> _Task details_
Exact repetition is the task: copy every entry below.

> _Supplied material_
=-=-=

theorem Dev.txnRun_dump_refused (h : d.get R.LGR_DUMP_LENGTH < a + n) : d.txnRun t 5 = d.complete t 0x0201 [] := by
  subst ha hn; exact if_pos h

theorem Dev.txnRun_dump (h : a + n ≤ d.get R.LGR_DUMP_LENGTH) : d.txnRun t 5 = d.complete t 0 (d.read (0x9FC0000000 + a) n) := by
  subst ha hn; exact if_neg (Nat.not_lt.2 h)

end txnRun

section txnRecord
variable {d : Dev} {t : Txn} {src : HostSrc} {b : Bytes} (hb : b = slice t.payload 0 t.len.toNat)
include hb

theorem Dev.txnRecord_unsigned (h : d.recSigned b = false) : d.txnRecord t src = d.complete t 0x0710 [] := by
  subst hb; exact if_pos (by rw [h]; rfl)

theorem Dev.txnRecord_signed (h : d.recSigned b = true) : d.txnRecord t src =
    ({ d with mgt := { d.mgt with completions := d.mgt.completions ++ [t] } } : Dev).recTake (b.take (b.length - 64)) (.host t src) := by
  subst hb; exact if_neg (by rw [h]; decide)

end txnRecord

/-! ## Where a request goes (R502, R507) -/

section hostIn
variable {d : Dev} {t : Txn} {want : Txn → Bool}

theorem Dev.hostIn_down (h : d.mgt.hostUp = false) : d.hostIn (.link t) want = d := if_pos (by rw [h]; rfl)

/-- A handover holds emulated window accesses and records, and all that follow them. -/
theorem Dev.hostTake_held {src : HostSrc} (hs : d.get R.MGT_FW_STATUS_STATE = 3) (h : d.heldKind t = true ∨ d.mgt.heldReqs ≠ []) :
    d.hostTake t src = { d with mgt := { d.mgt with heldReqs := d.mgt.heldReqs ++ [(src, t)] } } := if_pos ⟨hs, h⟩

section link
variable (hup : d.mgt.hostUp = true) (hw : want t = true) (hi : t.index.toNat < 64)
include hup hw hi

theorem Dev.hostIn_taken (ho : t.index.toNat = d.get R.MGT_HOST_INDEX) : d.hostIn (.link t) want = d.hostTake t (.link t) := by
  have hgo : (!d.mgt.hostUp || !want t) = false := by rw [hup, hw]; rfl
  have hx : t.index.toNat % 64 = d.get R.MGT_HOST_INDEX := (Nat.mod_eq_of_lt hi).trans ho
  simp only [Dev.hostIn, hgo, Bool.false_eq_true, if_false, hx, if_true]

variable (ho : t.index.toNat ≠ d.get R.MGT_HOST_INDEX)
include ho

theorem Dev.hostIn_unmapped (h : d.relayTo t.index.toNat = none) : d.hostIn (.link t) want = d.complete t 0x0104 [] := by
  have hgo : (!d.mgt.hostUp || !want t) = false := by rw [hup, hw]; rfl
  simp only [Dev.hostIn, hgo, Bool.false_eq_true, if_false, Nat.mod_eq_of_lt hi, ho, h]
  rfl

theorem Dev.hostIn_relayed {p : Nat} (h : d.relayTo t.index.toNat = some p) : d.hostIn (.link t) want = d.sendRelay p t := by
  have hgo : (!d.mgt.hostUp || !want t) = false := by rw [hup, hw]; rfl
  simp only [Dev.hostIn, hgo, Bool.false_eq_true, if_false, Nat.mod_eq_of_lt hi, ho, h]

end link

section relay
variable {x : Dev} {p : Nat} {r : List (Nat × Txn)} (h : d.fab.relayRx = (p, t) :: r) (hk : t.kind ≠ 9) (hw : want t = true)
  (hx : x = { d with fab := { d.fab with relayRx := r } })
include h hk hw hx

theorem Dev.hostIn_relay : d.hostIn .relay want = if x.mgt.hostUp = true ∨ x.mgt.relayPort ≠ some p then x else x.hostTake t .relay := by
  have hgo : ¬ (t.kind = 9 ∨ (!want t) = true) := by rw [hw]; exact not_or.2 ⟨hk, by decide⟩
  subst hx
  simp only [Dev.hostIn, h, if_neg hgo]

end relay

end hostIn

/-! ## The six requests as commands -/

/-- The requests and their KINDs. -/
def requests : List ((HostSrc → Instr) × Nat) :=
  [((Instr.regRead : HostSrc → Instr), 1), (.regWrite, 2), (.memRead, 3), (.memWrite, 4), (.dumpRead, 5), (.record, 6)]

theorem becomes_request {s : State} {c : HostSrc → Instr} {k : Nat} (hc : (c, k) ∈ requests) (src : HostSrc) (hs : s.Live) {y : Dev}
    (hy : s.dev.hostIn src (isReq k) = y) : Becomes (c src) s y.settle := by
  have hr := congrArg Dev.settle hy
  simp only [requests, List.mem_cons, Prod.mk.injEq, List.not_mem_nil, or_false] at hc
  rcases hc with ⟨rfl, rfl⟩ | ⟨rfl, rfl⟩ | ⟨rfl, rfl⟩ | ⟨rfl, rfl⟩ | ⟨rfl, rfl⟩ | ⟨rfl, rfl⟩
  · exact becomes_live (f := fun d => (d.hostIn src (isReq 1)).settle) rfl hs hr
  · exact becomes_live (f := fun d => (d.hostIn src (isReq 2)).settle) rfl hs hr
  · exact becomes_live (f := fun d => (d.hostIn src (isReq 3)).settle) rfl hs hr
  · exact becomes_live (f := fun d => (d.hostIn src (isReq 4)).settle) rfl hs hr
  · exact becomes_live (f := fun d => (d.hostIn src (isReq 5)).settle) rfl hs hr
  · exact becomes_live (f := fun d => (d.hostIn src (isReq 6)).settle) rfl hs hr

theorem requests_kind {c : HostSrc → Instr} {k : Nat} (hc : (c, k) ∈ requests) : 1 ≤ k ∧ k ≤ 6 := by
  simp only [requests, List.mem_cons, Prod.mk.injEq, List.not_mem_nil, or_false] at hc
  omega

/-- A request at the link is one of the six. -/
theorem request_of_link {t : Txn} {c : Instr} {k : Nat} (hc : (c, k) ∈ [(Instr.regRead (.link t), 1), (.regWrite (.link t), 2), (.memRead (.link t), 3),
    (.memWrite (.link t), 4), (.dumpRead (.link t), 5), (.record (.link t), 6)]) : ∃ c' : HostSrc → Instr, (c', k) ∈ requests ∧ c = c' (.link t) := by
  have hmap : (c, k) ∈ requests.map (fun e => (e.1 (.link t), e.2)) := hc
  obtain ⟨⟨c', k'⟩, he, heq⟩ := List.mem_map.1 hmap
  cases heq
  exact ⟨c', he, rfl⟩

=-=-=

> _Output of the task_
theorem Dev.txnRun_dump_refused (h : d.get R.LGR_DUMP_LENGTH < a + n) : d.txnRun t 5 = d.complete t 0x0201 [] := by
  subst ha hn; exact if_pos h

theorem Dev.txnRun_dump (h : a + n ≤ d.get R.LGR_DUMP_LENGTH) : d.txnRun t 5 = d.complete t 0 (d.read (0x9FC0000000 + a) n) := by
  subst ha hn; exact if_neg (Nat.not_lt.2 h)

end txnRun

section txnRecord
variable {d : Dev} {t : Txn} {src : HostSrc} {b : Bytes} (hb : b = slice t.payload 0 t.len.toNat)
include hb

theorem Dev.txnRecord_unsigned (h : d.recSigned b = false) : d.txnRecord t src = d.complete t 0x0710 [] := by
  subst hb; exact if_pos (by rw [h]; rfl)

theorem Dev.txnRecord_signed (h : d.recSigned b = true) : d.txnRecord t src =
    ({ d with mgt := { d.mgt with completions := d.mgt.completions ++ [t] } } : Dev).recTake (b.take (b.length - 64)) (.host t src) := by
  subst hb; exact if_neg (by rw [h]; decide)

end txnRecord

/-! ## Where a request goes (R502, R507) -/

section hostIn
variable {d : Dev} {t : Txn} {want : Txn → Bool}

theorem Dev.hostIn_down (h : d.mgt.hostUp = false) : d.hostIn (.link t) want = d := if_pos (by rw [h]; rfl)

/-- A handover holds emulated window accesses and records, and all that follow them. -/
theorem Dev.hostTake_held {src : HostSrc} (hs : d.get R.MGT_FW_STATUS_STATE = 3) (h : d.heldKind t = true ∨ d.mgt.heldReqs ≠ []) :
    d.hostTake t src = { d with mgt := { d.mgt with heldReqs := d.mgt.heldReqs ++ [(src, t)] } } := if_pos ⟨hs, h⟩

section link
variable (hup : d.mgt.hostUp = true) (hw : want t = true) (hi : t.index.toNat < 64)
include hup hw hi

theorem Dev.hostIn_taken (ho : t.index.toNat = d.get R.MGT_HOST_INDEX) : d.hostIn (.link t) want = d.hostTake t (.link t) := by
  have hgo : (!d.mgt.hostUp || !want t) = false := by rw [hup, hw]; rfl
  have hx : t.index.toNat % 64 = d.get R.MGT_HOST_INDEX := (Nat.mod_eq_of_lt hi).trans ho
  simp only [Dev.hostIn, hgo, Bool.false_eq_true, if_false, hx, if_true]

variable (ho : t.index.toNat ≠ d.get R.MGT_HOST_INDEX)
include ho

theorem Dev.hostIn_unmapped (h : d.relayTo t.index.toNat = none) : d.hostIn (.link t) want = d.complete t 0x0104 [] := by
  have hgo : (!d.mgt.hostUp || !want t) = false := by rw [hup, hw]; rfl
  simp only [Dev.hostIn, hgo, Bool.false_eq_true, if_false, Nat.mod_eq_of_lt hi, ho, h]
  rfl

theorem Dev.hostIn_relayed {p : Nat} (h : d.relayTo t.index.toNat = some p) : d.hostIn (.link t) want = d.sendRelay p t := by
  have hgo : (!d.mgt.hostUp || !want t) = false := by rw [hup, hw]; rfl
  simp only [Dev.hostIn, hgo, Bool.false_eq_true, if_false, Nat.mod_eq_of_lt hi, ho, h]

end link

section relay
variable {x : Dev} {p : Nat} {r : List (Nat × Txn)} (h : d.fab.relayRx = (p, t) :: r) (hk : t.kind ≠ 9) (hw : want t = true)
  (hx : x = { d with fab := { d.fab with relayRx := r } })
include h hk hw hx

theorem Dev.hostIn_relay : d.hostIn .relay want = if x.mgt.hostUp = true ∨ x.mgt.relayPort ≠ some p then x else x.hostTake t .relay := by
  have hgo : ¬ (t.kind = 9 ∨ (!want t) = true) := by rw [hw]; exact not_or.2 ⟨hk, by decide⟩
  subst hx
  simp only [Dev.hostIn, h, if_neg hgo]

end relay

end hostIn

/-! ## The six requests as commands -/

/-- The requests and their KINDs. -/
def requests : List ((HostSrc → Instr) × Nat) :=
  [((Instr.regRead : HostSrc → Instr), 1), (.regWrite, 2), (.memRead, 3), (.memWrite, 4), (.dumpRead, 5), (.record, 6)]

theorem becomes_request {s : State} {c : HostSrc → Instr} {k : Nat} (hc : (c, k) ∈ requests) (src : HostSrc) (hs : s.Live) {y : Dev}
    (hy : s.dev.hostIn src (isReq k) = y) : Becomes (c src) s y.settle := by
  have hr := congrArg Dev.settle hy
  simp only [requests, List.mem_cons, Prod.mk.injEq, List.not_mem_nil, or_false] at hc
  rcases hc with ⟨rfl, rfl⟩ | ⟨rfl, rfl⟩ | ⟨rfl, rfl⟩ | ⟨rfl, rfl⟩ | ⟨rfl, rfl⟩ | ⟨rfl, rfl⟩
  · exact becomes_live (f := fun d => (d.hostIn src (isReq 1)).settle) rfl hs hr
  · exact becomes_live (f := fun d => (d.hostIn src (isReq 2)).settle) rfl hs hr
  · exact becomes_live (f := fun d => (d.hostIn src (isReq 3)).settle) rfl hs hr
  · exact becomes_live (f := fun d => (d.hostIn src (isReq 4)).settle) rfl hs hr
  · exact becomes_live (f := fun d => (d.hostIn src (isReq 5)).settle) rfl hs hr
  · exact becomes_live (f := fun d => (d.hostIn src (isReq 6)).settle) rfl hs hr

theorem requests_kind {c : HostSrc → Instr} {k : Nat} (hc : (c, k) ∈ requests) : 1 ≤ k ∧ k ≤ 6 := by
  simp only [requests, List.mem_cons, Prod.mk.injEq, List.not_mem_nil, or_false] at hc
  omega

/-- A request at the link is one of the six. -/
theorem request_of_link {t : Txn} {c : Instr} {k : Nat} (hc : (c, k) ∈ [(Instr.regRead (.link t), 1), (.regWrite (.link t), 2), (.memRead (.link t), 3),
    (.memWrite (.link t), 4), (.dumpRead (.link t), 5), (.record (.link t), 6)]) : ∃ c' : HostSrc → Instr, (c', k) ∈ requests ∧ c = c' (.link t) := by
  have hmap : (c, k) ∈ requests.map (fun e => (e.1 (.link t), e.2)) := hc
  obtain ⟨⟨c', k'⟩, he, heq⟩ := List.mem_map.1 hmap
  cases heq
  exact ⟨c', he, rfl⟩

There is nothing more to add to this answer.